## [Given data]
★ ★ ★ ★ ★ ★ ★

def ks (lc : Nat) : State := (up.setFld F.KEY_STATUS_LC lc)
def ksl (n kind : Nat) (s : State) : State := s.wr (Reg.KEY_SLOT0 n) (n2w (1 + kind * 16 + 0x1F00 + 0x70000))
def lost : State := let s := (((ksl 4 6 (ksl 3 6 (ks 1))).setFld (F.KEY_SLOT0_STATE 3) 2)); {s with keys := {s.keys with store := [(3,[1,2]),(4,[5])]}}
def kw (c : Nat) : State := ((((ks 1).wr (Reg.KEY_LOADATTR 0) 0x70040).setKeys {up.keys with win := [1,2,3]}).startLong 4 mk (.keyWrite 5 c))
def tm : State := let s := (ksl 3 6 (ksl 4 4 (ks 2))); s
def wk (n : Nat) (k : Nat) : State := (ksl n k (ks 2)).wr (Reg.KEY_SLOT1 n) 1
def x_KeyCommands_0 : State := ks 1
def x_KeyCommands_1 : State := (ks 1).setFld F.MOD_DOMAINS_GOOD 0xFB
def x_KeyCommands_3 : State := (ksl 3 4 (ks 4))
def x_KeyCommands_4 : State := (ksl 3 6 (ks 1)).wr (Reg.KEY_SLOT1 3) 1
def x_KeyCommands_5 : State := (ks 1)
def x_KeyCommands_6 : State := lost.setFld F.KEY_STATUS_ROOTOK 0
def x_KeyCommands_7 : State := lost.setFld F.KEY_STATUS_ROOTOK 1
def x_KeyCommands_8 : State := ks 1
def x_KeyCommands_9 : State := (ks 1).setFld F.TSK_STATUS_MODE 1
def x_KeyCommands_10 : When := {wh with ns := 20000000000}
def x_KeyCommands_11 : State := {ks 1 with keys := {up.keys with win := [1], winNs := 10000000000}}
def x_KeyCommands_12 : When := {wh with ns := 19999999999}
def x_KeyCommands_13 : State := {ks 1 with keys := {up.keys with win := [1], winNs := 10000000000}}
def x_KeyCommands_14 : State := {ks 1 with keys := {up.keys with zero := some (3,false)}}
def x_KeyCommands_18 : State := kw 6
def x_LifeCycle_19 : State := ks 0
def x_LifeCycle_20 : State := ksl 0 1 (ksl 1 1 (ks 1))
def x_LifeCycle_21 : State := ks 1
def x_LifeCycle_22 : State := ks 2
def x_LifeCycle_23 : State := ks 3
def x_LifeCycle_24 : State := ks 2
def x_LifeCycle_25 : State := ks 3
def x_LifeCycle_26 : State := ks 2
def x_LifeCycle_27 : State := ks 0
def x_LifeCycle_28 : State := {ks 3 with keys := {up.keys with svcEnd := some 5}}
def x_LifeCycle_29 : State := {ks 3 with keys := {up.keys with svcEnd := some 2000000000}}
def x_TamperAndWorkingKey_30 : State := tm.setFld F.MOD_DOMAINS_GOOD 0
def x_TamperAndWorkingKey_32 : State := wk 3 6
def x_TamperAndWorkingKey_33 : State := wk 3 6
def x_TamperAndWorkingKey_34 : State := wk 4 6
def x_TamperAndWorkingKey_35 : State := (wk 3 6).setKeys {up.keys with wk := some ⟨.lna,3,0,true⟩}
def x_TamperAndWorkingKey_36 : WkReq := ⟨.lna,3,0,true⟩
def x_TamperAndWorkingKey_37 : State := (wk 3 6).setKeys {up.keys with wk := some ⟨.lna,3,0,true⟩}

★ ★ ★ ★ ★ ★ ★

## [Goal of the exercise]
Word for word, please print every line from the beginning of the records to the line bearing "def x_KeyCommands_0 : State := ks 1", counting both ends and stopping there.

## [Solution]
def ks (lc : Nat) : State := (up.setFld F.KEY_STATUS_LC lc)
def ksl (n kind : Nat) (s : State) : State := s.wr (Reg.KEY_SLOT0 n) (n2w (1 + kind * 16 + 0x1F00 + 0x70000))
def lost : State := let s := (((ksl 4 6 (ksl 3 6 (ks 1))).setFld (F.KEY_SLOT0_STATE 3) 2)); {s with keys := {s.keys with store := [(3,[1,2]),(4,[5])]}}
def kw (c : Nat) : State := ((((ks 1).wr (Reg.KEY_LOADATTR 0) 0x70040).setKeys {up.keys with win := [1,2,3]}).startLong 4 mk (.keyWrite 5 c))
def tm : State := let s := (ksl 3 6 (ksl 4 4 (ks 2))); s
def wk (n : Nat) (k : Nat) : State := (ksl n k (ks 2)).wr (Reg.KEY_SLOT1 n) 1
def x_KeyCommands_0 : State := ks 1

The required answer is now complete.